[Records from a collection]
-- ==== Sys2Proof/Machine/Smc.lean ====
section
/-! DEFINITION. The stripe map cache (09): lookups, replacement, prefetch, the merging and eviction buffers, preload and
locking, range invalidation. -/

namespace Sys2Proof.Machine

open Sys2Proof

/-! ### Keys (R5, R6, R282, R288, R289) -/

/-- The key of a parcel: volume · 2^40 + index. -/
def parcelKey (vol p : Nat) : Nat := vol * 2 ^ 40 + p

/-- The volume of a parcel key. -/
def keyVol (k : Nat) : Nat := k / 2 ^ 40

/-- The parcel index of a parcel key. -/
def keyParcel (k : Nat) : Nat := k % 2 ^ 40

/-- Blocks of a strip: 16 KiB · 2^STRIP_LOG. -/
def Volume.strip (v : Volume) : Nat := 4 * 2 ^ v.stripLog

/-- Data blocks of a stripe. -/
def Volume.stripe (v : Volume) : Nat := v.k * v.strip

/-- Data blocks of a parcel (R6). -/
def Volume.parcelBlocks (v : Volume) : Nat := 256 * v.stripe

/-- PARCELS of a volume (R173). -/
def Volume.parcels (v : Volume) : Nat := ceilDiv v.size v.parcelBlocks

/-- The volume with a number. -/
def getVol (s : State) (v : Nat) : Option Volume := tabFind s.host.volumes v

/-- PARCELS of a volume number, 0 where there is no volume. -/
def parcelsOf (s : State) (v : Nat) : Nat := ((getVol s v).map Volume.parcels).getD 0

/-- An entry of a parcel that was never placed (R252). -/
def LEntry.blank : LEntry where
  pg := 0
  placed := false
  moving := false
  fdShort := false
  pslot := 0
  gen := 0
  zeroMask := 0
  reloc0 := none
  reloc1 := none

/-- The ledger entry of a parcel. -/
def getEntry (s : State) (k : Nat) : LEntry := tabGet LEntry.blank s.ledger.entries k

/-- The ledger page that holds a parcel's entry (R282). -/
def pageOf (k : Nat) : Nat := parcelKey (keyVol k) (keyParcel k / 127)

/-- The page of a parcel's entry is resident in the tier, with that entry (R283, R303). -/
def pageHere (s : State) (k : Nat) : Bool := (tabFind s.ledger.pages (pageOf k)).any fun p => p.part.all (·.contains k)

/-- The home has copies of a ledger page (R282). -/
def pageHomed (s : State) (p : Nat) : Bool := s.ledger.dir.any fun d => d.1 == .page p

/-- The entry of a parcel put into the tier (R303): its page becomes resident, and while the rest of it is still to be read from the
home it holds what was put there. `seq` is the SEQ of a change (none: the entry is not newer than the home). -/
def touchPage (k : Nat) (seq : Option Nat) (s : State) : State :=
  let p := pageOf k
  let old := tabGet { dirty := false, used := 0, seq := 0, since := 0, part := if pageHomed s p then some [] else none } s.ledger.pages p
  let new := { old with used := s.drone.count, part := old.part.map (addOnce · k) }
  let x := match seq with
    | none => new
    | some n => { new with dirty := true, seq := max old.seq n, since := if old.dirty then old.since else n }
  { s with ledger := { s.ledger with pages := tabInsert s.ledger.pages p x } }

/-- A page that the home never held has nothing to read there: it becomes resident when it is first needed (R283).
DESIGN CHOICE (log 19). -/
def bornPage (k : Nat) (s : State) : State :=
  if (tabFind s.ledger.pages (pageOf k)).isNone && !pageHomed s (pageOf k) then touchPage k none s else s

/-- The set of a line (R289). -/
def smcSet (vol g : Nat) : Nat :=
  (g % 1024) ^^^ (g / 2 ^ 10 % 1024) ^^^ (g / 2 ^ 20 % 1024) ^^^ (g / 2 ^ 30 % 1024) ^^^ (vol % 1024) ^^^ (vol / 1024 * 16)

/-! ### Ways -/

/-- A line has the key. -/
def SmcLine.is (vol g : Nat) (l : SmcLine) : Bool := l.vol == vol && l.g == g

/-- Sub-block i of a line is valid. -/
def SmcLine.has (i : Nat) (l : SmcLine) : Bool := (nth none l.subs i).isSome

/-- No sub-block is valid. -/
def SmcLine.empty (l : SmcLine) : Bool := l.subs.all Option.isNone

/-- The lines of a set with their indices 16 · set + way. -/
def setLines (c : Smc) (set : Nat) : List (Nat × SmcLine) := c.lines.filter fun p => p.1 / 16 == set

/-- The way that holds a key: its index and line. -/
def findLine (c : Smc) (vol g : Nat) : Option (Nat × SmcLine) :=
  (setLines c (smcSet vol g)).find? fun p => p.2.is vol g

/-- A line replaced at its index. -/
def putLine (i : Nat) (l : SmcLine) (c : Smc) : Smc := { c with lines := tabInsert c.lines i l }

/-- A way with no line. -/
def dropLine (i : Nat) (c : Smc) : Smc := { c with lines := tabErase c.lines i }

/-- A counter of SMC_CNT incremented. -/
def smcCount (n : Nat) (c : Smc) : Smc := { c with cnt := modAt c.cnt n (· + 1) }

/-- The ways of a set that wait for a fill (R297). -/
def awaiting (c : Smc) : List Nat := c.fills.filterMap (·.way)
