/-- The runs of an entry's records whose member has another run in its new records: they stay used until RELOC_DONE (R271). -/
def replacedRuns (s : State) (old e : LEntry) : List (Nat × Nat × Nat) :=
  (old.relocs.filter fun r => e.relocs.any fun x => x.member == r.member && (x.slot != r.slot || x.run != r.run)).map fun r =>
    (r.slot, r.run, (getPg s old.pg).runLen)

/-- The runs kept for a parcel are released (R271). -/
def releaseKept (k : Nat) (s : State) : State :=
  (tabGet [] s.ledger.heldRuns k).foldl (releaseRun k) { s with ledger := { s.ledger with heldRuns := tabErase s.ledger.heldRuns k } }

/-- FILL of a PG changed. -/
def bumpFill (n : Nat) (f : Nat → Nat) (s : State) : State := setPg n { getPg s n with fill := f (getPg s n).fill } s

/-- A parcel's entry replaced: runs taken and released, FILL counted, and the SMC written through (R264, R276, R277,
R301). Runs that a pending record replaced stay used (R271). -/
def applyEntry (k : Nat) (e : LEntry) (s : State) : State :=
  let old := getEntry s k
  let before := entryRuns s old
  let after := entryRuns s e
  let kept := if e.placed then replacedRuns s old e else []
  let s1 := (after.filter fun r => !before.contains r).foldl takeRun
    { s with ledger := { s.ledger with
      heldRuns := if kept.isEmpty then s.ledger.heldRuns else tabInsert s.ledger.heldRuns k (tabGet [] s.ledger.heldRuns k ++ kept) } }
  let s2 := (before.filter fun r => !after.contains r && !kept.contains r).foldl (releaseRun k) s1
  let s3 := if old.placed && !(e.placed && e.pg == old.pg) then bumpFill old.pg (· - 1) s2 else s2
  let s4 := if e.placed && !(old.placed && e.pg == old.pg) then bumpFill e.pg (· + 1) s3 else s3
  smcWrite k e { s4 with ledger := { s4.ledger with entries := tabPut LEntry.blank s4.ledger.entries k e } }

/-- The migration target of a MOVE_START payload: PG, run and reason in bytes 32 to 39. -/
def parseMove (bs : List Byte) : Migration :=
  { pg := field bs 32 4, run := field bs 36 3, reason := field bs 39 1, next := 0, done := 0 }

/-- A snapshot's part as a record carries it (R268): DRN_COUNT, the part's number, and from byte 10 on the terms of up to 14 slots
in part 0 to 255, or the reed wiring in part 256; part 0 begins the snapshot. The layout is the model's.
DESIGN CHOICE (log 20). -/
def applySnapshot (payload : List Byte) (s : State) : State :=
  let tick := field payload 0 8
  let part := field payload 8 2
  let bs := payload.drop 10
  let old := if part = 0 then { tick := tick, wear := [], port := [], wiring := [] }
    else s.ledger.snapshot.getD { tick := tick, wear := [], port := [], wiring := [] }
  let n := if part < 256 then
      ((List.range 14).filter fun i => field bs (6 * i) 2 != 0xFFFF).foldl (fun (x : Snapshot) i =>
        { x with
          wear := tabInsert x.wear (field bs (6 * i) 2) (field bs (6 * i + 2) 2)
          port := tabInsert x.port (field bs (6 * i) 2) (field bs (6 * i + 4) 2) }) old
    else
      { old with wiring := ((List.range 16).filter fun i => field bs (4 * i) 2 != 0xFFFF).map fun i =>
          (field bs (4 * i) 2, BitVec.ofNat 12 (field bs (4 * i + 2) 2)) }
  { s with ledger := { s.ledger with snapshot := some n } }

/-- A slot's terms leave the latest snapshot: until the next one they are 500 (R260). -/
def Snapshot.forget (n : Nat) (x : Snapshot) : Snapshot := { x with wear := tabErase x.wear n, port := tabErase x.port n }

/-- A SLOT record applied: tag, drain, service state and drive (R257, R364, R389, R400); a drive that newly joins has no terms in the
snapshot (R260). -/
def applySlot (n : Nat) (bs : List Byte) (s : State) : State :=
  let old := getSlot s n
  let x := statOf bs (getStat s n)
  let fresh := decide ((getStat s n).serial ≠ x.serial) && !x.serial.isEmpty && x.failedSerial != x.serial
  let t := setStat n x (setSlot n (slotOf bs old fresh) s)
  if fresh then { t with ledger := { t.ledger with
    snapshot := t.ledger.snapshot.map (Snapshot.forget n)
    freeWait := t.ledger.freeWait.filter fun w => w.slot != n
    heldRuns := (t.ledger.heldRuns.map fun p => (p.1, p.2.filter fun r => r.1 != n)).filter fun p => !p.2.isEmpty } }
  else t

/-- A VOLUME record applied: the volume's entry replaced, or taken out. -/
def applyVolume (n : Nat) (v : Option Volume) (s : State) : State :=
  let t := match v with
    | none => tabErase s.host.volumes n
    | some x => tabInsert s.host.volumes n x
  { s with host := { s.host with volumes := t } }

/-- A placed parcel waits for compaction to release its place (R279). -/
def toCompact (k : Nat) (s : State) : State :=
  if (getEntry s k).placed then { s with ledger := { s.ledger with compact := addOnce s.ledger.compact k } } else s

/-- A parcel waits for compaction from the change that fills its ZERO_MASK, until one clears a bit of it (R279). -/
def noteMask (k : Nat) (s : State) : State :=
  if (getEntry s k).zeroMask = BitVec.allOnes 32 then toCompact k s
  else { s with ledger := { s.ledger with compact := s.ledger.compact.erase k } }

/-- The effect of a ledger log record on the placement state (R265, R281). Behind the writes of a commit, of a relocation that becomes
valid and of a parcel that a deletion or a shrink released, the SMC's range is invalidated (R313). -/
def applyRec (r : LRec) (s : State) : State :=
  let k := parcelKey r.volume r.key
  let e := parseLEntry r.payload
  match r.type with
  | .moveStart =>
    let m := parseMove r.payload
    (migRuns s m).foldl takeRun (applyEntry k e { s with ledger := { s.ledger with migs := tabInsert s.ledger.migs k m } })
  | .moveAbandon =>
    let runs := match tabFind s.ledger.migs k with
      | none => []
      | some m => migRuns s m
    runs.foldl (releaseRun k) (applyEntry k e { s with ledger := { s.ledger with migs := tabErase s.ledger.migs k } })
  | .moveCommit => smcInvalidate r.volume r.key 1
      (releaseKept k (applyEntry k e { s with ledger := { s.ledger with migs := tabErase s.ledger.migs k } }))
  | .relocDone => smcInvalidate r.volume r.key 1 (releaseKept k (applyEntry k e s))
  | .place => applyEntry k e s
  | .relocStart => applyEntry k e s
  | .release =>
    let gone := (getVol s r.volume).all fun v => v.state == .deleting || decide (v.parcels ≤ r.key)
    let t := releaseKept k (applyEntry k e s)
    let u := { t with ledger := { t.ledger with compact := t.ledger.compact.erase k, replace := t.ledger.replace.erase k } }
    if gone then smcInvalidate r.volume r.key 1 u else u
  | .zeroMask => noteMask k (applyEntry k e s)
  | .pgUpdate => setPg r.key { parsePg r.payload with fill := (getPg s r.key).fill } s
  | .slot => applySlot r.volume r.payload s
  | .snapshot => applySnapshot r.payload s
  | .volume => applyVolume r.volume (parseVol r.payload) s
  | .seal => s

/-- What a journal record adds to the digest of its tick (R464). -/
def DigestAcc.add (d : DigestAcc) : JRec → DigestAcc
  | .ledger l => { d with ledger := d.ledger ++ recBytes l, lseq := max d.lseq l.seq }
  | .intent i => { d with jseq := max d.jseq i.jseq }
  | .retire j _ _ => { d with jseq := max d.jseq j }
  | .padding => d

/-- A record put at the end of the append queue (R327), and into the tick's digest. -/
def putRec (r : JRec) (s : State) : State :=
  { s with
    cache := { s.cache with appendQ := s.cache.appendQ ++ [r] }
    pair := { s.pair with digest := s.pair.digest.add r } }

/-- A record entered in the journal head (R281): its sequence number and the append queue; a mirrored partner gets it
(R346, R457). -/
def logRec (r : LRec) (s : State) : State :=
  let s1 := putRec (.ledger r) { s with ledger := { s.ledger with seq := r.seq } }
  if s1.pair.mirrored then emit (.frame s1.drone.count (.jrec (.ledger r))) s1 else s1

/-- A ledger change made by this unit: applied and entered in the journal (R265, R281). -/
def ledgerChange (t : LType) (vol key : Nat) (payload : List Byte) (s : State) : State :=
  let r : LRec := { seq := s.ledger.seq + 1, type := t, volume := vol, key := key, payload := payload }
  logRec r (applyRec r s)

/-- A change of a parcel's entry: GEN increments (R252). -/
def changeEntry (t : LType) (k : Nat) (f : LEntry → LEntry) (extra : List Byte) (s : State) : State :=
  let old := getEntry s k
  ledgerChange t (keyVol k) (keyParcel k) (entryBytes { f old with gen := old.gen + 1 } ++ extra) s

/-- A change of a PGT entry's STATE or FAILED_MASK: GEN increments (R249, R250). A PG with FILL 0 goes to FREE instead of
DEGRADED or DRAINING. -/
def changePg (n : Nat) (f : Pg → Pg) (s : State) : State :=
  let old := getPg s n
  let p := f old
  let p1 := if old.fill = 0 ∧ (p.state = .degraded ∨ p.state = .draining) then { p with state := .free } else p
  ledgerChange .pgUpdate 0 n (pgBytes { p1 with gen := old.gen + 1 }) s

/-- The transitions of a PG whose FILL has decreased (R250). -/
def settlePg (n : Nat) (s : State) : State :=
  let p := getPg s n
  if p.fill = 0 ∧ (p.state = .degraded ∨ p.state = .draining) then changePg n (fun p => { p with state := .free }) s
  else if p.state = .closed then changePg n (fun p => { p with state := .open_ }) s
  else s

/-- A change of a slot's state (R257, R281). -/
def changeSlot (n : Nat) (f : SlotRec → SlotRec) (g : SlotStat → SlotStat) (s : State) : State :=
  ledgerChange .slot n 0 (slotBytes (f (getSlot s n)) (g (getStat s n))) s

/-- A change of the volume table (R281). -/
def changeVol (n : Nat) (v : Option Volume) (s : State) : State := ledgerChange .volume n 0 (volBytes v) s

/-! ### Choosing a place (R261, R262) -/

/-- PG_LIMIT (R249). -/
def pgLimit (s : State) : Nat :=
  match s.image with
  | none => 262144
  | some im => im.part.srPgt * 16384

/-- The PGs that are not FREE, ascending. -/
def usedPgs (s : State) : List (Nat × Pg) := s.ledger.pgt.filter fun p => p.2.state != .free

/-- The lowest number not in an ascending list of numbers from n on. -/
def lowestGap : Nat → List Nat → Nat
  | n, [] => n
  | n, x :: r => if x = n then lowestGap (n + 1) r else n

/-- The PGT entry that a new PG takes (R262): the lowest FREE one, else the lowest OPEN one with FILL 0. -/
def pgRoom (s : State) : Option Nat :=
  let n := lowestGap 0 ((usedPgs s).map (·.1))
  if n < pgLimit s then some n else ((usedPgs s).find? fun p => p.2.state == .open_ && p.2.fill == 0).map (·.1)

/-- The PG has a volume's geometry (R261). -/
def pgFits (v : Volume) (p : Pg) : Bool := p.family == v.family && p.k == v.k && p.m == v.m && p.stripLog == v.stripLog

/-- The OPEN PGs that may take a parcel of a volume, slots to exclude not among their members. -/
def openPgs (s : State) (v : Volume) (avoid : List Nat) : List (Nat × Pg) :=
  s.ledger.pgt.filter fun p => p.2.state == .open_ && pgFits v p.2 && decide (v.fdMin ≤ spanOf s v.fdLevel p.2.slots) &&
    !(p.2.slots.any avoid.contains)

### [TASK TO COMPLETE]
Return a word-for-word copy of the lines above from the one holding "if gone then" through the one holding "s.pair with digest", with both of them included and nothing besides.

### [WRITTEN SOLUTION]
    if gone then smcInvalidate r.volume r.key 1 u else u
  | .zeroMask => noteMask k (applyEntry k e s)
  | .pgUpdate => setPg r.key { parsePg r.payload with fill := (getPg s r.key).fill } s
  | .slot => applySlot r.volume r.payload s
  | .snapshot => applySnapshot r.payload s
  | .volume => applyVolume r.volume (parseVol r.payload) s
  | .seal => s

/-- What a journal record adds to the digest of its tick (R464). -/
def DigestAcc.add (d : DigestAcc) : JRec → DigestAcc
  | .ledger l => { d with ledger := d.ledger ++ recBytes l, lseq := max d.lseq l.seq }
  | .intent i => { d with jseq := max d.jseq i.jseq }
  | .retire j _ _ => { d with jseq := max d.jseq j }
  | .padding => d

/-- A record put at the end of the append queue (R327), and into the tick's digest. -/
def putRec (r : JRec) (s : State) : State :=
  { s with
    cache := { s.cache with appendQ := s.cache.appendQ ++ [r] }
    pair := { s.pair with digest := s.pair.digest.add r } }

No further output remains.